Building a Taiwan nation; assuming our place in the international community

  Internal reform and cultivation of a distinct national identity will be reflected in our foreign relations, emphasizing the principle of Taiwan’s independent status, readmittance of Taiwan into the United Nations, assumption of Taiwan’s rightful place in the international community, and establishment of Taiwan-China relations on a foundation of equality and mutual benefit. While these problems may not be resolvable in the immediate future, the deepening and broadening of consciousness of our shared destiny as one people and the nurturing of esteem for Taiwan as a nation will be the objective tirelessly pursued by the people of Taiwan in this 21st century.
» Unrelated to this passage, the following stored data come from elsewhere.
-- ==== Sys2Proof/Machine/Interlock.lean ====
section
/-! DEFINITION. Machine/Interlock.lean: schedule words in the cistern (R69), the waits of a word for transfers and takes (R165), and the tests before
an operation's first access (R376, R378). -/

namespace Sys2Proof.Machine

/-! ### Schedule words -/

/-- Schedule words of a task, from its program in the cistern (R69). -/
def Dev.wordAt (d : Dev) (c t i : Nat) : Nat :=
  let k := d.task c t
  leNat (memRead (d.core c).readable (k.base + k.schedAddr + 8 * i) 8)

def wOpcode (w : Nat) : Nat := bits w 31 6
def wArgs (w : Nat) : Nat := bits w 0 31
def wOffset (w : Nat) : Nat := bits w 37 27

/-! ### Interlocks -/

/-- Bytes of a task's region as absolute offsets. -/
def Task.abs (k : Task) (a n : Nat) : Int × Int := ((k.base + a : Nat), (k.base + a + n : Nat))

/-- The stored bytes of a Peat tensor that is read: its index, and the slots that the index names (R424, R425). -/
def Dev.peatReads (d : Dev) (c t : Nat) (r : Rec) (raw : Nat) : List (Int × Int) :=
  (d.task c t).abs (tPeatIndex r) (64 + 8 * ((raw + 511) / 512)) :: (d.blocksAt c t (tPeatIndex r) raw).map (fun b => (d.task c t).abs b.1 b.2)

/-- The stored bytes of a Peat tensor that is written: its index, and 520 bytes for each block (R426). -/
def Task.peatWrites (k : Task) (r : Rec) : List (Int × Int) :=
  [k.abs (tPeatIndex r) (64 + 8 * ((tDense r + 511) / 512)), k.abs (tAddr r) (520 * ((tDense r + 511) / 512))]

/-- The places of a tensor in the cistern that names no ring; none of another tensor. -/
def Dev.places (d : Dev) (c t i : Nat) (writing : Bool) : List (Int × Int) :=
  let k := d.task c t
  let r := k.desc i
  if i = 0xFFFF ∨ tSpace r ≠ 0 ∨ tRing r ≠ 0xFF then []
  else if tPeat r then (if writing then k.peatWrites r else d.peatReads c t r (tDense r))
  else [(k.view i writing []).range]

/-- The places that a queued transfer writes or reads in its issuing core's cistern under tensors that name no ring: those of DST and DST2, or
of SRC and IDX, and what a walk reads of pages and lists (R403, R406); PEAT_FREE writes its index entries (R427). -/
def Dev.xferRanges (d : Dev) (x : Xfer) (dst : Bool) : List (Int × Int) :=
  let k := d.task x.core x.task
  let p := k.desc x.desc
  let m := pdMode p
  let at_ (i : Nat) : List (Int × Int) := d.places x.core x.task i dst
  if dst then
    if m = 4 then [] else if m = 5 then (if tSpace (k.desc (pdSrc p)) = 0 then [k.abs (tPeatIndex (k.desc (pdSrc p))) (64 + 8 * ((tDense (k.desc (pdSrc p)) + 511) / 512))] else [])
    else at_ (pdDst p) ++ at_ (pdDst2 p)
  else if m = 3 then ((d.pumpPlan x []).reads.filter (fun r => r.1 == 0)).map (fun r => k.abs r.2.1 r.2.2)
  else at_ (pdSrc p) ++ at_ (pdIdx p)

/-- Destinations of the takes of a task that are in progress (R155, R165). -/
def Dev.takeRanges (d : Dev) (c t : Nat) : List (Int × Int) :=
  ((d.core c).relay.takes.filter (fun y => y.task == t && decide (y.got < y.count) && !y.late)).map (fun y => ((y.dst : Int), (y.dst + 512 * y.count : Nat)))

/-- Transfers of a task that have not completed, over all pumps. -/
def Dev.xfersOf (d : Dev) (c t : Nat) : List Xfer :=
  let all := (d.core c).pump.queue ++ (d.slices.flatMap (fun s => s.2.pumps.flatMap (fun p => p.2.queue))) ++
    (d.links.flatMap (fun l => l.2.pump.queue))
  all.filter (fun x => x.core == c && x.task == t && !x.dropped)

/-- An earlier transfer or take still writes what the word reads or writes, or a transfer still reads what it writes (R165). -/
def Dev.interlocked (d : Dev) (c t : Nat) (reads writes : List (Int × Int)) : Bool :=
  (d.takeRanges c t).any (fun r => reads.any (overlaps r) || writes.any (overlaps r)) || (d.xfersOf c t).any (fun x =>
    (d.xferRanges x true).any (fun r => reads.any (overlaps r) || writes.any (overlaps r)) ||
    (d.xferRanges x false).any (fun r => writes.any (overlaps r)))

/-- Pumps that hold a transfer of a task which has not completed. -/
def Dev.pumpsOf (d : Dev) (c t : Nat) (p : Xfer → Bool) : List PumpId :=
  let mine (q : Pump) : Bool := q.queue.any (fun x => x.core == c && x.task == t && !x.dropped && p x)
  (if mine (d.core c).pump then [.core (Fin.ofNat 256 c)] else []) ++
    d.slices.flatMap (fun s => (s.2.pumps.filter (fun q => mine q.2)).map (fun q => .well (Fin.ofNat 4 s.1) (Fin.ofNat 4 q.1))) ++
    (d.links.filter (fun l => mine l.2.pump)).map (fun l => .link (Fin.ofNat 36 l.1))

/-- A transfer names one of some tensors: by its descriptor, its ring or its bytes (R412). -/
def Dev.namesState (d : Dev) (x : Xfer) (is_ : List Nat) : Bool :=
  let k := d.task x.core x.task
  let p := k.desc x.desc
  let its := [pdSrc p, pdDst p, pdIdx p, pdDst2 p].filter (· != 0xFFFF)
  let ranges := is_.map (fun i => (k.view i true []).range)
  is_.any (fun i => its.any (fun j => i == j || (tRing (k.desc i) != 0xFF && tRing (k.desc j) == tRing (k.desc i)))) ||
    ((d.xferRanges x true) ++ (d.xferRanges x false)).any (fun r => ranges.any (overlaps r))

/-- A task has no transfer in some pumps. -/
def Dev.pumpsFree (d : Dev) (c t : Nat) (ps : List PumpId) : Bool := !((d.pumpsOf c t (fun _ => true)).any ps.contains)

def isDataWait : WaitKind → Bool
  | .interlock => true
  | .drain _ => true
  | _ => false

/-- The tests before an operation's first access: an elastic ring or an interlock holds it, a static slip lets it go on. -/
def Dev.opTest (d : Dev) (w : Who) (reads writes : List Nat) (k : List (Nat × Bool) → WRes) : WRes :=
  let tk := d.tk w
  let uses := tk.ringUses reads writes
  match uses.find? (fun u => d.ringFails w.core w.task u && tk.elastic u.1) with
  | some u => .hold (.ring u.1 u.2) (tk.budget u.1)
  | none =>
    if d.interlocked w.core w.task (reads.flatMap (fun i => d.places w.core w.task i false)) (writes.flatMap (fun i => d.places w.core w.task i true)) then .hold .interlock 1
    else k (uses.filter (d.ringFails w.core w.task))

end Sys2Proof.Machine
end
  21世紀的台灣將面臨內部意識重整、國家建構和主權獨立的問題。朝向新國家的建立,不只是百年來台灣人民的願望和追求,更是改變歷史發展的動力。在此形塑力量之下,會有爭吵、不安,但也會帶來活力和傲人的台灣國家形成典範,做為世人學習模仿敬佩的對象。

  The Taiwan of the 21st century will indeed be confronted by challenges relating to consciousness adjustment, nation building, sovereignty and independence. Nevertheless, striving toward the establishment of a new nation constitutes not only the aspiration and objective of Taiwan’s people over the past century but the ongoing driving force behind its historical evolution. Although under the influence of this formative power, there must inevitably arise discord and uneasiness, our evolutionary process will nonetheless serve as a shining example of a vigorous and proud nation worthy of the world’s emulation and esteem.